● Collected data
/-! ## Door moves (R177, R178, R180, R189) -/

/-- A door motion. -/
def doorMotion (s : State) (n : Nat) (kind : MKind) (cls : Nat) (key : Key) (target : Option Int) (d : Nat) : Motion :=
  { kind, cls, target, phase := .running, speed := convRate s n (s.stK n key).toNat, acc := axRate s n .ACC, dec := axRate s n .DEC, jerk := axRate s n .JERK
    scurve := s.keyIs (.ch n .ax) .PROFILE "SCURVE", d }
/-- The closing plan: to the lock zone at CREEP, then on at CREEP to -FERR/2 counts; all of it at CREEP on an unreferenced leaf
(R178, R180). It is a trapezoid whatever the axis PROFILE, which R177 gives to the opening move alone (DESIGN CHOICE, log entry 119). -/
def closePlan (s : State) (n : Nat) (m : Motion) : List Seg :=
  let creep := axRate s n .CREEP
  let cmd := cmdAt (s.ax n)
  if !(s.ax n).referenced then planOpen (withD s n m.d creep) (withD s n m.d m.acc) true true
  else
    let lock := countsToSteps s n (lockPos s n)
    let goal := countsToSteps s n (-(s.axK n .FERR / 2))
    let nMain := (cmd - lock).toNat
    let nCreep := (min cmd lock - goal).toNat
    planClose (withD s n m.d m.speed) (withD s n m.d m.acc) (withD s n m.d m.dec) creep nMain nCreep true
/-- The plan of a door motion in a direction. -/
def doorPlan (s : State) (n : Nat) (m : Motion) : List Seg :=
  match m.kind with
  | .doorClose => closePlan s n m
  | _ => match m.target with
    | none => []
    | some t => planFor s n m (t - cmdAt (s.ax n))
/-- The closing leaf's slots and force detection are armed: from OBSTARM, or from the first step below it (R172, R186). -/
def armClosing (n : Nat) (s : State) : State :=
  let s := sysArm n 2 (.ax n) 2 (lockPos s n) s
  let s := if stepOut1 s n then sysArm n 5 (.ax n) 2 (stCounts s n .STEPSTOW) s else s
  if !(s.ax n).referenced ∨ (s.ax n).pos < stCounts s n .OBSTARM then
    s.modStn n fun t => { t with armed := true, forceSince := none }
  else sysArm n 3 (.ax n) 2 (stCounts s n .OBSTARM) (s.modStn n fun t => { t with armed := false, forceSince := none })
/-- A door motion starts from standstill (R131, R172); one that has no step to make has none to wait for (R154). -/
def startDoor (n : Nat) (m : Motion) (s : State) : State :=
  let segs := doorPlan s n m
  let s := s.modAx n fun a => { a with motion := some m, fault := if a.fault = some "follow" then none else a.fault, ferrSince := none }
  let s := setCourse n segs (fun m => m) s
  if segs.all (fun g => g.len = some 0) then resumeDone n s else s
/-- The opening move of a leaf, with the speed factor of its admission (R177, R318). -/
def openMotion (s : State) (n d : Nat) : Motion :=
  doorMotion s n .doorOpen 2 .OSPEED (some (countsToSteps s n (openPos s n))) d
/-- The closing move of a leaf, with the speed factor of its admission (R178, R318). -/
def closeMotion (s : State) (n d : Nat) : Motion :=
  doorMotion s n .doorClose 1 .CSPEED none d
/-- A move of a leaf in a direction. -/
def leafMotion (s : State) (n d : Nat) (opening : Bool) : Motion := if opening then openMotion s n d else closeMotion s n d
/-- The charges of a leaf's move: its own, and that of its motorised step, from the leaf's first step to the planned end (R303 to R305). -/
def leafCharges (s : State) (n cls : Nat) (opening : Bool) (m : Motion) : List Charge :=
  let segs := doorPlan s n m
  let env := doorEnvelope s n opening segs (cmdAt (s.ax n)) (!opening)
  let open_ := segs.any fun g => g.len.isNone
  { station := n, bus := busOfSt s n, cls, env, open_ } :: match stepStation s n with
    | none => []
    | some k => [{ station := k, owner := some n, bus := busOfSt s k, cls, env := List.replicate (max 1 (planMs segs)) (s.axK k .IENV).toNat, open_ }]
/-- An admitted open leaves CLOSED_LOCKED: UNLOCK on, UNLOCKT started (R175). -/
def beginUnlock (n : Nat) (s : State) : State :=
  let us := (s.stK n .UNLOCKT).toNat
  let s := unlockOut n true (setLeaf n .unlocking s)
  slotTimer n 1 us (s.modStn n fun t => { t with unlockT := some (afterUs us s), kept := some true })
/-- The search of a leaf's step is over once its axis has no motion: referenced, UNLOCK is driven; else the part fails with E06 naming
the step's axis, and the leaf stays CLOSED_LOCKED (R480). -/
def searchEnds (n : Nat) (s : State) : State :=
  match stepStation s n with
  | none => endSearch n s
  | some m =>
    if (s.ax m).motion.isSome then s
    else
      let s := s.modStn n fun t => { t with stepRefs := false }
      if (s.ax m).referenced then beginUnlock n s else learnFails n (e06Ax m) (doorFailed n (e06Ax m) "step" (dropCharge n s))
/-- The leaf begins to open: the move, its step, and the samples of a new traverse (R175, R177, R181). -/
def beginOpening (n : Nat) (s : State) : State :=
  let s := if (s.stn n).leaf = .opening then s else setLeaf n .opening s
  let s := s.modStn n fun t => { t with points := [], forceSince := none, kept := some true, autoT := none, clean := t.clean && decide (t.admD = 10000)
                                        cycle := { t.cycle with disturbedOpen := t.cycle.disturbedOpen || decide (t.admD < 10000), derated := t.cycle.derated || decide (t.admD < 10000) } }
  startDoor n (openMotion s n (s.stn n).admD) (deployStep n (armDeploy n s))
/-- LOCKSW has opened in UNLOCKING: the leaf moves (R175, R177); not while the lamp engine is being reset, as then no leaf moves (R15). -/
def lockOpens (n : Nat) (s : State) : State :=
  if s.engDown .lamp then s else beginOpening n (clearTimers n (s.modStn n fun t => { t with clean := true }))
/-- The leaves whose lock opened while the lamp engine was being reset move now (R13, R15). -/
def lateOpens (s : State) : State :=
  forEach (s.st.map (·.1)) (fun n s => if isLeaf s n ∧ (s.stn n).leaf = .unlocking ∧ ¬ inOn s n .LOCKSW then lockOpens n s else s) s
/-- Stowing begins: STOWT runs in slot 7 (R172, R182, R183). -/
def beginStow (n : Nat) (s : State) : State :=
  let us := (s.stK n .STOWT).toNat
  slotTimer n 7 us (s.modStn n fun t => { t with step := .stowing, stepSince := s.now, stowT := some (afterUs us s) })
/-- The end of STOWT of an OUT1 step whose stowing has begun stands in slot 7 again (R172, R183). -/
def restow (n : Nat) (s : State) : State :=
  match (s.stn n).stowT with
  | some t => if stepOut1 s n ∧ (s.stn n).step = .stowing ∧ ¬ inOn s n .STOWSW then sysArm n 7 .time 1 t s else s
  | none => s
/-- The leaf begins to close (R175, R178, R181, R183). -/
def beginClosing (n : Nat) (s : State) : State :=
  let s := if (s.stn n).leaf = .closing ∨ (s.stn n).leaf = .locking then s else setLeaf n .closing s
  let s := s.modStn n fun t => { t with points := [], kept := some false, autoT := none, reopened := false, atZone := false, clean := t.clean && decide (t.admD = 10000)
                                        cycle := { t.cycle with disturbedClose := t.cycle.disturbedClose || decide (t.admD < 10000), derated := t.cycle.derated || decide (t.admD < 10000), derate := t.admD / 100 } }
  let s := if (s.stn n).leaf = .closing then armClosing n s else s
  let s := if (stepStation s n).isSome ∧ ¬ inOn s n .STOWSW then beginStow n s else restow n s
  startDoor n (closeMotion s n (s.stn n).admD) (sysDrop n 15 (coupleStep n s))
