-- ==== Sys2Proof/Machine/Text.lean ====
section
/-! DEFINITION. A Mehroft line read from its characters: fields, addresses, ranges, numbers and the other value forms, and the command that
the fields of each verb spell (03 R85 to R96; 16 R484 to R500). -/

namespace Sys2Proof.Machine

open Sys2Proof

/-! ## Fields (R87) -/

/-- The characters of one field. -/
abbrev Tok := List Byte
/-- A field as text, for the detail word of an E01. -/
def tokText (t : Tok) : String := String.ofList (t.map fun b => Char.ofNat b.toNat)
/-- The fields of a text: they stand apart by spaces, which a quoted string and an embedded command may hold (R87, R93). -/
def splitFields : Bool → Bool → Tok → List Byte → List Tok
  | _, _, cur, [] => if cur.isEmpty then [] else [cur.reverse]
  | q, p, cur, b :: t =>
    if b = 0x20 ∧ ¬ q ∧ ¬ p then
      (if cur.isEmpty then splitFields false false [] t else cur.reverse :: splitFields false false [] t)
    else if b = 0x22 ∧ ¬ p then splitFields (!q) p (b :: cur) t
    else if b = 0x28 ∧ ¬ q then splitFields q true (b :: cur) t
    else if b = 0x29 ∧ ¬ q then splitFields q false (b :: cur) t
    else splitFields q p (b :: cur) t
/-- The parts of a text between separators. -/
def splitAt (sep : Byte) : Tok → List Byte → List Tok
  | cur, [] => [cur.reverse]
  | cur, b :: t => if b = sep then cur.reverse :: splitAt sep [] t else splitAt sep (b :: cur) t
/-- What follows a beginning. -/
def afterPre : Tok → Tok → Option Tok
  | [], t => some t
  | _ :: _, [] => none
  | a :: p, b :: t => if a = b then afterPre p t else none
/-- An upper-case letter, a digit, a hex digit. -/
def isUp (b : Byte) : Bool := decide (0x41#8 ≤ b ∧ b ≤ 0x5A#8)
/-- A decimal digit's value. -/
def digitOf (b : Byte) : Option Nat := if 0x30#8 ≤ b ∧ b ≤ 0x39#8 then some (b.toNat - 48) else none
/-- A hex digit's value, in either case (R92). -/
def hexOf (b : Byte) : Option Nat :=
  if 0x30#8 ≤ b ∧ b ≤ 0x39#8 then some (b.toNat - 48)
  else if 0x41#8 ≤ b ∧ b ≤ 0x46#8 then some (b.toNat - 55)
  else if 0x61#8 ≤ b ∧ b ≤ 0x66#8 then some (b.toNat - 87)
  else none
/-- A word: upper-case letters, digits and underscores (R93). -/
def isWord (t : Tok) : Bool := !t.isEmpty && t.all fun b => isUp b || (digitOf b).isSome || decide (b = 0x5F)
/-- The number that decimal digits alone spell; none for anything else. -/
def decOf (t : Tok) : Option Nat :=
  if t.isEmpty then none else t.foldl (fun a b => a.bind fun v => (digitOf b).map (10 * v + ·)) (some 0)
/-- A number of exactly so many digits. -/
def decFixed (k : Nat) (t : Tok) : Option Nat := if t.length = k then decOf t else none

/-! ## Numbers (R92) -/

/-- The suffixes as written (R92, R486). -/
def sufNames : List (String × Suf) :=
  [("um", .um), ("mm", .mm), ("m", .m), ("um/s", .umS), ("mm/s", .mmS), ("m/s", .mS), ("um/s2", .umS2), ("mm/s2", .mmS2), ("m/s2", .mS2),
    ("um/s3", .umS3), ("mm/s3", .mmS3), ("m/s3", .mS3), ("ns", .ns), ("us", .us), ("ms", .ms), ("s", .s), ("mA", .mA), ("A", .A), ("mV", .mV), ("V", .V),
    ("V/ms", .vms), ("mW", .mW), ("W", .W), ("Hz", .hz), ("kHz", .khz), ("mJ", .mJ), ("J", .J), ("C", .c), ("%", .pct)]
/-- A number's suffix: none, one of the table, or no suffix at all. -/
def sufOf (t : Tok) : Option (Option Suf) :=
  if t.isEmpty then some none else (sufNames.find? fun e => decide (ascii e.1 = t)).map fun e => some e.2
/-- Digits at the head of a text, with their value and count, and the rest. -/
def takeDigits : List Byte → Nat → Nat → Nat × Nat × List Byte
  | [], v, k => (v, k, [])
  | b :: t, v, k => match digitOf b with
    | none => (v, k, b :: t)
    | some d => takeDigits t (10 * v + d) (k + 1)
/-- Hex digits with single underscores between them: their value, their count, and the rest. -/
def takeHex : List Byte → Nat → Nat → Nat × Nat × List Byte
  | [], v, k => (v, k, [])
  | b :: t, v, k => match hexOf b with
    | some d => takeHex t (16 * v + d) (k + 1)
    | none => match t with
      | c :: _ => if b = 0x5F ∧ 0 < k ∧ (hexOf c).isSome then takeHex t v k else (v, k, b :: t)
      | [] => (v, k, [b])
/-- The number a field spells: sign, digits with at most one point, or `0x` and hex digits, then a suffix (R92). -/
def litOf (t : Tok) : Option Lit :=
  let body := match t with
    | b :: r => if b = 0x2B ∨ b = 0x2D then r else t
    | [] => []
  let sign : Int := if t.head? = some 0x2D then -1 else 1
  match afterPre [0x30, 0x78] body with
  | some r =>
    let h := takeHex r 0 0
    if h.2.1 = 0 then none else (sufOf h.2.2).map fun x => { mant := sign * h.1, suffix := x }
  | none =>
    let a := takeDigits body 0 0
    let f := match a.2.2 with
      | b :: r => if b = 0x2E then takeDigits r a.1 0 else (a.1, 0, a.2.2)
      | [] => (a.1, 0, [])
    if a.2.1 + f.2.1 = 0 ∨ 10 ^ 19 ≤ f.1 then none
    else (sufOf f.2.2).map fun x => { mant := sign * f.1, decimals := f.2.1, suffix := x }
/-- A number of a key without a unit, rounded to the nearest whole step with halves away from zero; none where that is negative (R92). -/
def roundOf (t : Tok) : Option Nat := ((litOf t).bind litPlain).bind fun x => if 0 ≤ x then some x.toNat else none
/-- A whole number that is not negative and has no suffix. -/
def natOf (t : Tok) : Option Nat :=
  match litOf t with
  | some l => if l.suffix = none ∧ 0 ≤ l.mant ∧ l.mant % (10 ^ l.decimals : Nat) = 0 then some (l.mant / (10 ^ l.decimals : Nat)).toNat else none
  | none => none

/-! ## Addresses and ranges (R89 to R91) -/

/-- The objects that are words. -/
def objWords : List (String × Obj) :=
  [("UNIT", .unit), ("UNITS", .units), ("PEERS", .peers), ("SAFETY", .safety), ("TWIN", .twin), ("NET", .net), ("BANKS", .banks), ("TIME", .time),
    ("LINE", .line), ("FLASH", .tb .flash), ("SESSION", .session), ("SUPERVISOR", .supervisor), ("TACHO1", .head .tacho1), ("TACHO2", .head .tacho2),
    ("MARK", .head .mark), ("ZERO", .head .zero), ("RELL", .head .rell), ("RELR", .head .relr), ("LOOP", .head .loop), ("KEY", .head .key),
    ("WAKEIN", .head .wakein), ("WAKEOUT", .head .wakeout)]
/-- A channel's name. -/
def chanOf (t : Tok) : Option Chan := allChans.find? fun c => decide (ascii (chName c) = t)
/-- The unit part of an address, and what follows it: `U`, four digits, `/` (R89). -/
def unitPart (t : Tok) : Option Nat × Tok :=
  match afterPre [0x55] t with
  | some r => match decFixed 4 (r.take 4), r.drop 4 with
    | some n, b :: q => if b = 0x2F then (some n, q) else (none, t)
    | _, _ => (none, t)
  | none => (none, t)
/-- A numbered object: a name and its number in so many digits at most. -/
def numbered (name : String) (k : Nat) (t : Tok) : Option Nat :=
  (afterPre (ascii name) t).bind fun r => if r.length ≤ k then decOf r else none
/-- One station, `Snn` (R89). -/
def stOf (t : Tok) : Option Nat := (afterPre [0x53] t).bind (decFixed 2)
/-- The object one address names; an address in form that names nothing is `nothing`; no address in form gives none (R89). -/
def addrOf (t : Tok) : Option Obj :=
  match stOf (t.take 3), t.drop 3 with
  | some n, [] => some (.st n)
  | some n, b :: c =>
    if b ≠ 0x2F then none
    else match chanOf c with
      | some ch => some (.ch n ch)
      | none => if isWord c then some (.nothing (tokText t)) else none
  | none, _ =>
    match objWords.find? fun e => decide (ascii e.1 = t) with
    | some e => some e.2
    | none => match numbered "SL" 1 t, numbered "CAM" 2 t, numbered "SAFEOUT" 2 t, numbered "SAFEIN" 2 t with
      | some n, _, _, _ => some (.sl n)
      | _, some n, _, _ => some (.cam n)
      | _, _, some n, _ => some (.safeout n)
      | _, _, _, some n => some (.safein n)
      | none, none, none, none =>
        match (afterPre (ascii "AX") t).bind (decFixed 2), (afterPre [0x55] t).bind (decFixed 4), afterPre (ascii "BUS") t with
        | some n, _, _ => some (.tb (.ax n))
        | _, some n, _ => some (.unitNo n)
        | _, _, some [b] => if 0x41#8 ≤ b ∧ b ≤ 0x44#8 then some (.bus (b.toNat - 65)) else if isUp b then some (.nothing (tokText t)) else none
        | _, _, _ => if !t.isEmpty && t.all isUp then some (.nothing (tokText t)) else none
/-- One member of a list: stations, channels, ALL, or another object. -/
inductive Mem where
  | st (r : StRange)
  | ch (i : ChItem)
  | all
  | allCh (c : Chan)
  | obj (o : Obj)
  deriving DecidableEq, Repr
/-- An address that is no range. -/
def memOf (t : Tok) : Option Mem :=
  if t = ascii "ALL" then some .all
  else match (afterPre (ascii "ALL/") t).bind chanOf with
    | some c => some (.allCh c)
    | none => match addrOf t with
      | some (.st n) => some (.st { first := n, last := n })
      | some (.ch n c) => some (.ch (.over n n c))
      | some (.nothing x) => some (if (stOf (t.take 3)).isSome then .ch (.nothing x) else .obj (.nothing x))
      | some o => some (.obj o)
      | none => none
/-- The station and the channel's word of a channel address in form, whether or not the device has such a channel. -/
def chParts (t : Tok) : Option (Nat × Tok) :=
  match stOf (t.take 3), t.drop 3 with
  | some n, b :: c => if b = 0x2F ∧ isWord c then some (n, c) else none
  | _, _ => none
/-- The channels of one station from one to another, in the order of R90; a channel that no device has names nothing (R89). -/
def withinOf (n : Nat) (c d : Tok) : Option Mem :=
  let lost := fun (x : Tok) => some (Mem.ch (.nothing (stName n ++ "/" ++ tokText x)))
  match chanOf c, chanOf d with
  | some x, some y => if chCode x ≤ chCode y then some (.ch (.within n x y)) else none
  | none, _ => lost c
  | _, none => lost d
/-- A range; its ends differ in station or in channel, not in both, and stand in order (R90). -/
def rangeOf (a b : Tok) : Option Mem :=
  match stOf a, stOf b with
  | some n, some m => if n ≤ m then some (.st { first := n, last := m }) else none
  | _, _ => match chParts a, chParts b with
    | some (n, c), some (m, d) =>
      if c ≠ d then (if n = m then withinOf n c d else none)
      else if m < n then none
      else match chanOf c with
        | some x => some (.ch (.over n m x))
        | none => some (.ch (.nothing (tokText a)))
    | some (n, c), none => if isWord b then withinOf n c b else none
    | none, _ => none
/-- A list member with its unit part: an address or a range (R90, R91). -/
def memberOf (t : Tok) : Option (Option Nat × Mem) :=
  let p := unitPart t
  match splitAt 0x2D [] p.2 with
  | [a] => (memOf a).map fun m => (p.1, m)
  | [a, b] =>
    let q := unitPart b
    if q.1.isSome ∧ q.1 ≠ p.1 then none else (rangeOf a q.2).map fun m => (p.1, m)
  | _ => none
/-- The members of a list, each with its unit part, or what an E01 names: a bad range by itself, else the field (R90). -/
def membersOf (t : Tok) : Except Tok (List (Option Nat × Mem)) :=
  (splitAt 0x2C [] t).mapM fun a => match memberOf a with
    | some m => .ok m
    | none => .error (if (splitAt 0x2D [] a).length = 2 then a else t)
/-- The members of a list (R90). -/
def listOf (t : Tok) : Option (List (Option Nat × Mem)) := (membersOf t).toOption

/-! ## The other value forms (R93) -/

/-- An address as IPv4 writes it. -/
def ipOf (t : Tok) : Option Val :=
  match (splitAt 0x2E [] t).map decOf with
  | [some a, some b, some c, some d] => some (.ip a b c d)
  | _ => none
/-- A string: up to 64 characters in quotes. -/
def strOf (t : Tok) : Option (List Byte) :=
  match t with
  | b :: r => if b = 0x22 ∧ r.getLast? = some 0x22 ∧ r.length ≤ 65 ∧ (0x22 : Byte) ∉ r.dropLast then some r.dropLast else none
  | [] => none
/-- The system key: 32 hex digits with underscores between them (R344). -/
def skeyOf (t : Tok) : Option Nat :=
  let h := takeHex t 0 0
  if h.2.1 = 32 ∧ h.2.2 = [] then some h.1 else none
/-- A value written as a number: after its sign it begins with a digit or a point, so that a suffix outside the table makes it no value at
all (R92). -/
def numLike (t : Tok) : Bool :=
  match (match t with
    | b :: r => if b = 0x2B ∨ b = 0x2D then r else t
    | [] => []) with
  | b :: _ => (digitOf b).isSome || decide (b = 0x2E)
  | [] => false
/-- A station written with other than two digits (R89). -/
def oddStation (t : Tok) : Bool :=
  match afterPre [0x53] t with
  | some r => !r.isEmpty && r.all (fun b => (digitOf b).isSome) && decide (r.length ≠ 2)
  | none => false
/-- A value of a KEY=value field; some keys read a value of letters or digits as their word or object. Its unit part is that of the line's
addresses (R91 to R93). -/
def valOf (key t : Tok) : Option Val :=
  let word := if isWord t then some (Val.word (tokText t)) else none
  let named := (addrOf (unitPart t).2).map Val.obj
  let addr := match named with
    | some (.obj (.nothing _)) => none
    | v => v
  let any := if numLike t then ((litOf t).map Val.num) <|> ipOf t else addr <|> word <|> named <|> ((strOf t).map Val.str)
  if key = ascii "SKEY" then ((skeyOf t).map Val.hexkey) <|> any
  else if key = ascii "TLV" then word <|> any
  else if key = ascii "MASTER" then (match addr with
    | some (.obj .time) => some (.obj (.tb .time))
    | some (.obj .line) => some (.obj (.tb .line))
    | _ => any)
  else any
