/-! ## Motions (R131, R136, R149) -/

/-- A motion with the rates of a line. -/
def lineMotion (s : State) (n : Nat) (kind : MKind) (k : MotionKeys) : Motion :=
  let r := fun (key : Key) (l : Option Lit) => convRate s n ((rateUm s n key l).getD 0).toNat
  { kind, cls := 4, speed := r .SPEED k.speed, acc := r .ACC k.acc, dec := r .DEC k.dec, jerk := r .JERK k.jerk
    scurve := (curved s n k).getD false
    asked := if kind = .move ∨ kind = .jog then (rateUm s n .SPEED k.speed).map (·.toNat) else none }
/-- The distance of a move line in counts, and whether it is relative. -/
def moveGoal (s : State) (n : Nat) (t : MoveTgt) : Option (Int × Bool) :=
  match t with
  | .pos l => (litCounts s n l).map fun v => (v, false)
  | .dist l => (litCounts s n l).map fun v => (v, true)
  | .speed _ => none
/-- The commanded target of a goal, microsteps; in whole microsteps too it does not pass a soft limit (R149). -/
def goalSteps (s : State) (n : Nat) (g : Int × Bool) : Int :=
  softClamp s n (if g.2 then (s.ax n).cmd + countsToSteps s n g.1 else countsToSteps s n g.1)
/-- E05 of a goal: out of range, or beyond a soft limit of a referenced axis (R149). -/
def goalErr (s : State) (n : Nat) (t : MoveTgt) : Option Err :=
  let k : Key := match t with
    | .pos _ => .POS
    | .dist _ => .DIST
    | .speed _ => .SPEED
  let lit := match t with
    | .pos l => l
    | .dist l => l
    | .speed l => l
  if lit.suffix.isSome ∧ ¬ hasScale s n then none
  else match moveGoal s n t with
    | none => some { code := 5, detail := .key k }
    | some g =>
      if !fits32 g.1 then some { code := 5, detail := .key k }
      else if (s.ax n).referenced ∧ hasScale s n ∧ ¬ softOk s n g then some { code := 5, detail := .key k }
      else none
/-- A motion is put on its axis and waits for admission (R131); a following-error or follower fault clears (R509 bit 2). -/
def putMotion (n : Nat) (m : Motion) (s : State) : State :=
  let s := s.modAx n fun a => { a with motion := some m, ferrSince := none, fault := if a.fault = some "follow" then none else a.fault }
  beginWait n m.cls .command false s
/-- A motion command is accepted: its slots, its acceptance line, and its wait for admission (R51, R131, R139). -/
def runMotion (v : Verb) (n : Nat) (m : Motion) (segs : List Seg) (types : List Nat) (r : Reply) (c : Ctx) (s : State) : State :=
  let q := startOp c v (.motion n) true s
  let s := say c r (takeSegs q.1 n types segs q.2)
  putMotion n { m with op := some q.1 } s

● Problem statement
Look above for the line holding "(.over n m x))" and the line holding "def skeyOf (t", then output exactly those two lines and every line between them, nothing more.

● Answer box
        | some x => some (.ch (.over n m x))
        | none => some (.ch (.nothing (tokText a)))
    | some (n, c), none => if isWord b then withinOf n c b else none
    | none, _ => none
/-- A list member with its unit part: an address or a range (R90, R91). -/
def memberOf (t : Tok) : Option (Option Nat × Mem) :=
  let p := unitPart t
  match splitAt 0x2D [] p.2 with
  | [a] => (memOf a).map fun m => (p.1, m)
  | [a, b] =>
    let q := unitPart b
    if q.1.isSome ∧ q.1 ≠ p.1 then none else (rangeOf a q.2).map fun m => (p.1, m)
  | _ => none
/-- The members of a list, each with its unit part, or what an E01 names: a bad range by itself, else the field (R90). -/
def membersOf (t : Tok) : Except Tok (List (Option Nat × Mem)) :=
  (splitAt 0x2C [] t).mapM fun a => match memberOf a with
    | some m => .ok m
    | none => .error (if (splitAt 0x2D [] a).length = 2 then a else t)
/-- The members of a list (R90). -/
def listOf (t : Tok) : Option (List (Option Nat × Mem)) := (membersOf t).toOption

/-! ## The other value forms (R93) -/

/-- An address as IPv4 writes it. -/
def ipOf (t : Tok) : Option Val :=
  match (splitAt 0x2E [] t).map decOf with
  | [some a, some b, some c, some d] => some (.ip a b c d)
  | _ => none
/-- A string: up to 64 characters in quotes. -/
def strOf (t : Tok) : Option (List Byte) :=
  match t with
  | b :: r => if b = 0x22 ∧ r.getLast? = some 0x22 ∧ r.length ≤ 65 ∧ (0x22 : Byte) ∉ r.dropLast then some r.dropLast else none
  | [] => none
/-- The system key: 32 hex digits with underscores between them (R344). -/
def skeyOf (t : Tok) : Option Nat :=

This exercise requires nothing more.